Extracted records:
--- START ---

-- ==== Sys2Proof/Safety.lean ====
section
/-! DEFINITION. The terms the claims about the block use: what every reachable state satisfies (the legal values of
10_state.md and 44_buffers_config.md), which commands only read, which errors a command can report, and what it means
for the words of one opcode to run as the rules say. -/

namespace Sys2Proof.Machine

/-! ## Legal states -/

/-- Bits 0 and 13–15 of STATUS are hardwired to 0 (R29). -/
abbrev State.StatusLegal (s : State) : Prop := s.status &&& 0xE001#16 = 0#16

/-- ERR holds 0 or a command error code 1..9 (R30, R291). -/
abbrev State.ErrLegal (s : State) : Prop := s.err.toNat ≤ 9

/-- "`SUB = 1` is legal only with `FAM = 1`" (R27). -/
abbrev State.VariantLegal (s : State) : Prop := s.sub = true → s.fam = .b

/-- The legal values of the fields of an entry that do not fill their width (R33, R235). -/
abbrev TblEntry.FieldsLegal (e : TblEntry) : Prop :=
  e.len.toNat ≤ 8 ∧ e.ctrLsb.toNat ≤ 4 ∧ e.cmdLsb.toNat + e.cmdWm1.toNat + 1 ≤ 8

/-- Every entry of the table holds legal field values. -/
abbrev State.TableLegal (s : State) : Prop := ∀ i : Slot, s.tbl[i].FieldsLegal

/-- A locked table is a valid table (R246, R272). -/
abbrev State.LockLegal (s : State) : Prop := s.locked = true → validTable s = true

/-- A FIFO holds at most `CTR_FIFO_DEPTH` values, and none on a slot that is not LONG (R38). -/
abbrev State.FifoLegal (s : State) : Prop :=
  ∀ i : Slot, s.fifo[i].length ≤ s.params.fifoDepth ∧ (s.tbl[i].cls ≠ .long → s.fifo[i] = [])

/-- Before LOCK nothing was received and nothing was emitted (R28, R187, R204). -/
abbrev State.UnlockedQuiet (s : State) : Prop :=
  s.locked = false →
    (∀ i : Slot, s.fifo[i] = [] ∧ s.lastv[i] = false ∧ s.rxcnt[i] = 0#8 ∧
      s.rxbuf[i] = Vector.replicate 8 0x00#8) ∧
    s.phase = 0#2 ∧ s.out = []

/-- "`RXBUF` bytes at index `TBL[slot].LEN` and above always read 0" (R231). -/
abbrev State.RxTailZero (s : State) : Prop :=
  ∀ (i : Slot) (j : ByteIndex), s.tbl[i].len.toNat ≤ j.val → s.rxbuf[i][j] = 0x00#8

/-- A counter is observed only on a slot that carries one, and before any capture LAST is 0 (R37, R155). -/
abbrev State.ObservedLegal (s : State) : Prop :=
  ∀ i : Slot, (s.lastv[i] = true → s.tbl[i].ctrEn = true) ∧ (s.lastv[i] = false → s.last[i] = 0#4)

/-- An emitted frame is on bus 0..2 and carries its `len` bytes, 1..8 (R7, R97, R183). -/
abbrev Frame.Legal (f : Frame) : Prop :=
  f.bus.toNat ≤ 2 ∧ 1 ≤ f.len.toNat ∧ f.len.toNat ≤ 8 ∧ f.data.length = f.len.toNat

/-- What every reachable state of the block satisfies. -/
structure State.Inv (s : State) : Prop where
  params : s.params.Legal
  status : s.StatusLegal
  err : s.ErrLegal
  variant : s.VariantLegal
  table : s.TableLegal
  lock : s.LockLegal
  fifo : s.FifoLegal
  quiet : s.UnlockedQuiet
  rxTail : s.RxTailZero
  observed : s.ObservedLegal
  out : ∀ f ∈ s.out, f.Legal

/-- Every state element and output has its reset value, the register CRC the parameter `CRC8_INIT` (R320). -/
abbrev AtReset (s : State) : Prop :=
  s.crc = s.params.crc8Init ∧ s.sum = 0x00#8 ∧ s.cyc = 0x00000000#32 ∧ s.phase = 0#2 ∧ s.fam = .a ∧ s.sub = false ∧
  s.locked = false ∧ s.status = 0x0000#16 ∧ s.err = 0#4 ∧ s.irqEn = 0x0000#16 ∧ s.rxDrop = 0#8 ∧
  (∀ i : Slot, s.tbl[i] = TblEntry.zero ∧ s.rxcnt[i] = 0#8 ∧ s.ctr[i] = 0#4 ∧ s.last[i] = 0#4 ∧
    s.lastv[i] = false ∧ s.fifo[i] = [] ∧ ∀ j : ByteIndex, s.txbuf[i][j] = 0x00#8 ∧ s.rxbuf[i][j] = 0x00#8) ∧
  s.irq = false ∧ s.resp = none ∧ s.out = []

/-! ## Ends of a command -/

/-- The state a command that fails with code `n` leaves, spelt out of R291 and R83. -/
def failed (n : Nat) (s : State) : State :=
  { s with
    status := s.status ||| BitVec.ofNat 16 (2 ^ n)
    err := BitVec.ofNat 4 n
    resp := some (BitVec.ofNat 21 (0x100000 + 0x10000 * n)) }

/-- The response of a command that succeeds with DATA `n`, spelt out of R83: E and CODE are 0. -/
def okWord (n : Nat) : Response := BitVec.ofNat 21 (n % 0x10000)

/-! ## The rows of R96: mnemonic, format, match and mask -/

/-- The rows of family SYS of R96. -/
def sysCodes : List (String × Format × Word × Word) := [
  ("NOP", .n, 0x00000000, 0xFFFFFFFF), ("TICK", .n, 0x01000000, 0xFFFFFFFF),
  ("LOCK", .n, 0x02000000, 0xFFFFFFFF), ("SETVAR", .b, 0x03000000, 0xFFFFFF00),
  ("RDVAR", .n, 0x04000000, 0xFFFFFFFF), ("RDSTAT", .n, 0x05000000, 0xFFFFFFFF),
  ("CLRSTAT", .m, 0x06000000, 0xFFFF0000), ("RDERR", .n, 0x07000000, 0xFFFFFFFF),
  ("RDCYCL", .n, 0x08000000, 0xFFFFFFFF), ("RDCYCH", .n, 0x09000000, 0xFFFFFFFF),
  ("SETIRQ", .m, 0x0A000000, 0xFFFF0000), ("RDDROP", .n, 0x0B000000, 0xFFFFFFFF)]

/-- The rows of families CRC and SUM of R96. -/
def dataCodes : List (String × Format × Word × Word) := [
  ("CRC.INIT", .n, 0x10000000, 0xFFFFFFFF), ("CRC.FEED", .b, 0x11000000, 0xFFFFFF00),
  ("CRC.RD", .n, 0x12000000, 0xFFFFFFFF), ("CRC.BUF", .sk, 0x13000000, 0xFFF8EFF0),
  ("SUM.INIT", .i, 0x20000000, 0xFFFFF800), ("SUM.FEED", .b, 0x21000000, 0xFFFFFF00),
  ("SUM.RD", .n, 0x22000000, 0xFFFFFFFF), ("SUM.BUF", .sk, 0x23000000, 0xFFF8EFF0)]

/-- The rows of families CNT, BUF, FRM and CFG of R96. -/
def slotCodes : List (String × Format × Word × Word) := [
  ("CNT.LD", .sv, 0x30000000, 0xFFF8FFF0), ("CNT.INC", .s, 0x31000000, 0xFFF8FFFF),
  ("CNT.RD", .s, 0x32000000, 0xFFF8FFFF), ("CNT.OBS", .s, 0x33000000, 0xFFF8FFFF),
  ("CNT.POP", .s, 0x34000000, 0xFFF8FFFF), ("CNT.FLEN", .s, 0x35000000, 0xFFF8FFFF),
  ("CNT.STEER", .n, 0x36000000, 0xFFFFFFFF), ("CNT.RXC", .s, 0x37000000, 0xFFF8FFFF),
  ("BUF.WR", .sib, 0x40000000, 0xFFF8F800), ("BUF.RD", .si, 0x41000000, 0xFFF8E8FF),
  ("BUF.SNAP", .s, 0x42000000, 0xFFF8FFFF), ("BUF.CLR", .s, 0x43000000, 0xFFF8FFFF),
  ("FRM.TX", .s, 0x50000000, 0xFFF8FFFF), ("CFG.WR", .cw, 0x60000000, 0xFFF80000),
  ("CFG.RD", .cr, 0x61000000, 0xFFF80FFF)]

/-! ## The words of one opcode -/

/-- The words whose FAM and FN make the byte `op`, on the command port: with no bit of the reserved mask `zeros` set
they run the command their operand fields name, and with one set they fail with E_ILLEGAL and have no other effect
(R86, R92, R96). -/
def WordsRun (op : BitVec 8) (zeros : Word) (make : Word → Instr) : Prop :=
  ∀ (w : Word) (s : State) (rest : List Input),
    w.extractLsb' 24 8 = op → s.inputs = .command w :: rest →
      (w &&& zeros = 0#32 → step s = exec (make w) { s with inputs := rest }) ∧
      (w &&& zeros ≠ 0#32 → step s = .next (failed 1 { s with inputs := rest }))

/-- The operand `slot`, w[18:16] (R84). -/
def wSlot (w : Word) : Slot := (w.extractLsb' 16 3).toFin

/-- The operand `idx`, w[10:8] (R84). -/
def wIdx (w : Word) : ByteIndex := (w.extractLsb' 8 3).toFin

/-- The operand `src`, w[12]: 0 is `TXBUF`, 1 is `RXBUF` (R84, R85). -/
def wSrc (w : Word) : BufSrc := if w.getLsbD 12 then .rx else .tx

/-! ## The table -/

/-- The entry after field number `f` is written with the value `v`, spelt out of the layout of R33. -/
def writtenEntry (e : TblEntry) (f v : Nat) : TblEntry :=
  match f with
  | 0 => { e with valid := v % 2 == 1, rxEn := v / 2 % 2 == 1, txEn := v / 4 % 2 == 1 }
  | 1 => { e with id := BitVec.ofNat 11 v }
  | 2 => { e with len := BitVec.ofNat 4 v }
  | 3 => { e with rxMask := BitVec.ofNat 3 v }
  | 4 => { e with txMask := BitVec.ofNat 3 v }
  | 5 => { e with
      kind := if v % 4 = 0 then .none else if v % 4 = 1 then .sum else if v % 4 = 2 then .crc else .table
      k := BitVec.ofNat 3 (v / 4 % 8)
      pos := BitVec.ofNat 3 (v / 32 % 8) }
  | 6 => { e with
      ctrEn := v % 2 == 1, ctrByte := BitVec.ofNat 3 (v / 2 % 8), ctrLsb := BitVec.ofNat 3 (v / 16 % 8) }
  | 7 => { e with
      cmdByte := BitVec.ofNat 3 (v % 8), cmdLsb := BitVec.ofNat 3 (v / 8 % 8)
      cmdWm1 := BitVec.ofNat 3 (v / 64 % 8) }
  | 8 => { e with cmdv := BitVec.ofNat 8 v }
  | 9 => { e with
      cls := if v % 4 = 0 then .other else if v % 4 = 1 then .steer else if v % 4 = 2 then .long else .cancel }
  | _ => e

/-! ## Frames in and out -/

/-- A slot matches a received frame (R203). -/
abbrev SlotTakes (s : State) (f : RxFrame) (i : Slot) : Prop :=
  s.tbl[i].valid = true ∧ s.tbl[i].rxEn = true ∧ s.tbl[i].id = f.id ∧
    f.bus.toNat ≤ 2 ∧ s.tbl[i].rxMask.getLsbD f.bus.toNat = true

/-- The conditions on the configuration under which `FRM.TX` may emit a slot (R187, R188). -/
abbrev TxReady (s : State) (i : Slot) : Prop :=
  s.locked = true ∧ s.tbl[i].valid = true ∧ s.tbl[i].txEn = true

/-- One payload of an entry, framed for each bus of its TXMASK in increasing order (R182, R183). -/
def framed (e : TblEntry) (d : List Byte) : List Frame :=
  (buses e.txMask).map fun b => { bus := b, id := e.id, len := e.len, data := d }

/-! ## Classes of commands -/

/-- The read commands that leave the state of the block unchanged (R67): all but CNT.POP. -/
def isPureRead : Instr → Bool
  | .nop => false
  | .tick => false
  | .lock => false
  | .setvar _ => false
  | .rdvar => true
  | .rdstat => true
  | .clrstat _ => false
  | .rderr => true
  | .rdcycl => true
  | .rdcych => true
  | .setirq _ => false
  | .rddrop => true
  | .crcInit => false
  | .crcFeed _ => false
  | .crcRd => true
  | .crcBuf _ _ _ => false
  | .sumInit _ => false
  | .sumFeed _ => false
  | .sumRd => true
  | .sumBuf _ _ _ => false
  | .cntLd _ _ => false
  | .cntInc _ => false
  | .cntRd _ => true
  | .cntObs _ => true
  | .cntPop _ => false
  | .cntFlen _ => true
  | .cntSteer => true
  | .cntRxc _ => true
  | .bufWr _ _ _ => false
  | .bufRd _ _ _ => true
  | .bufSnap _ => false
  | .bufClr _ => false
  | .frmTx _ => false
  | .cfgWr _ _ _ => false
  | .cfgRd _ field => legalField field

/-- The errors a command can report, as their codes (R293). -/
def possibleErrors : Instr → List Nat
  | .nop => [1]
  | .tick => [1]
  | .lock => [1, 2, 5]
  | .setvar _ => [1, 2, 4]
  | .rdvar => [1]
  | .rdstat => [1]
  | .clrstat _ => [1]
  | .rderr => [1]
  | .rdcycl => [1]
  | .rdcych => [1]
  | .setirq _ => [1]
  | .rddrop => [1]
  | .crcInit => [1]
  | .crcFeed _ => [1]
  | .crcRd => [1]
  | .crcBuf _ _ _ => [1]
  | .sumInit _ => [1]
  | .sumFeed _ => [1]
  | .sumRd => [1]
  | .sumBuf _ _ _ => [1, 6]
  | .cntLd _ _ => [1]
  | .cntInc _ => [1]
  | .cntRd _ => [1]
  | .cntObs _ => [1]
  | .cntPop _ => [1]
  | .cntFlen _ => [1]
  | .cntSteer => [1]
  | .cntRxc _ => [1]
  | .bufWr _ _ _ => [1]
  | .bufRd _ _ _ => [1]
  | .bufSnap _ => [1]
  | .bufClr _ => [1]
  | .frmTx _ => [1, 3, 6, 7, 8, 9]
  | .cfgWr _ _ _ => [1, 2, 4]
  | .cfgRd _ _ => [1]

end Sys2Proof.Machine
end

--- END ---
--- START ---

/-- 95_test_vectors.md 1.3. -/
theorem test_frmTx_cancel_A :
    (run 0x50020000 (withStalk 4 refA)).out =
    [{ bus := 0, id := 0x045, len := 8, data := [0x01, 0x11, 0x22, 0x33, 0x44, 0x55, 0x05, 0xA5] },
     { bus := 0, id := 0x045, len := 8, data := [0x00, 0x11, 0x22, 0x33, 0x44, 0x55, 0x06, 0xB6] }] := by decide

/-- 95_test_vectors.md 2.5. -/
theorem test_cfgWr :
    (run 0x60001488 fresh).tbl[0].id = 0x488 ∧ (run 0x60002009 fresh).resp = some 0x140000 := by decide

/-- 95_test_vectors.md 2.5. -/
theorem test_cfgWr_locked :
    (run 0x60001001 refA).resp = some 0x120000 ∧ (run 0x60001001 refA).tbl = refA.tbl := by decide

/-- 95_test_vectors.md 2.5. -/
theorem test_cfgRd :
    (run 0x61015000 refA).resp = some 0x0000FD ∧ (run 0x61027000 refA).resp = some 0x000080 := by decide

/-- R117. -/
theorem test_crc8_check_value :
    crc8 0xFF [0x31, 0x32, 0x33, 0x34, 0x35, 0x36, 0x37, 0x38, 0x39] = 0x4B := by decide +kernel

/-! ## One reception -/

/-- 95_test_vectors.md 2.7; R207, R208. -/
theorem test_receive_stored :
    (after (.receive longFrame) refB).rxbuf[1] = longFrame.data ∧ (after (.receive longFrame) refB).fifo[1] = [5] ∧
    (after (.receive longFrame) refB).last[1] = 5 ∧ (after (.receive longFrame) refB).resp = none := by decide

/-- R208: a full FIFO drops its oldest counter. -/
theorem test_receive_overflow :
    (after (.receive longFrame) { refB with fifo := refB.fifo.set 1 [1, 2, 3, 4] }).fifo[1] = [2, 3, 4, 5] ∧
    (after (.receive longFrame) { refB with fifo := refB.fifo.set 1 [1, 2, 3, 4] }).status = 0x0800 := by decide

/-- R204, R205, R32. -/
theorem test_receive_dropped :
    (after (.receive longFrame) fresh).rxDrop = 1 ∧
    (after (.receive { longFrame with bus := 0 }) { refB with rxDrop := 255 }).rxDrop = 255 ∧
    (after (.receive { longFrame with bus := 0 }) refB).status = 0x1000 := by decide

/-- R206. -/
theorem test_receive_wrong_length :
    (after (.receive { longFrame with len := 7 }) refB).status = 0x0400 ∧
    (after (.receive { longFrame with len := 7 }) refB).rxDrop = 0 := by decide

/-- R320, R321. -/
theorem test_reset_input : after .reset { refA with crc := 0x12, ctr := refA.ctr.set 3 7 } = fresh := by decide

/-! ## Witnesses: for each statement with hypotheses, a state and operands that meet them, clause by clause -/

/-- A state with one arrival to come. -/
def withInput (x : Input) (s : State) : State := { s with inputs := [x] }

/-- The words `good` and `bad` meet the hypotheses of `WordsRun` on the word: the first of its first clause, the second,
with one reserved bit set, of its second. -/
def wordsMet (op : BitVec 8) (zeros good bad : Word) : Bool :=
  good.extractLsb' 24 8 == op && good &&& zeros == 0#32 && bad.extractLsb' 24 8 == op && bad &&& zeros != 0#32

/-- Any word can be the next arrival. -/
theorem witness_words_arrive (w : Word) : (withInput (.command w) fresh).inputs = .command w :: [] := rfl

--- END ---

TASK STATEMENT: Every line that contains the string "values" should be copied from the records.

RESULT OF THIS TASK:
/-! DEFINITION. The terms the claims about the block use: what every reachable state satisfies (the legal values of
/-- The legal values of the fields of an entry that do not fill their width (R33, R235). -/
/-- Every entry of the table holds legal field values. -/
/-- A FIFO holds at most `CTR_FIFO_DEPTH` values, and none on a slot that is not LONG (R38). -/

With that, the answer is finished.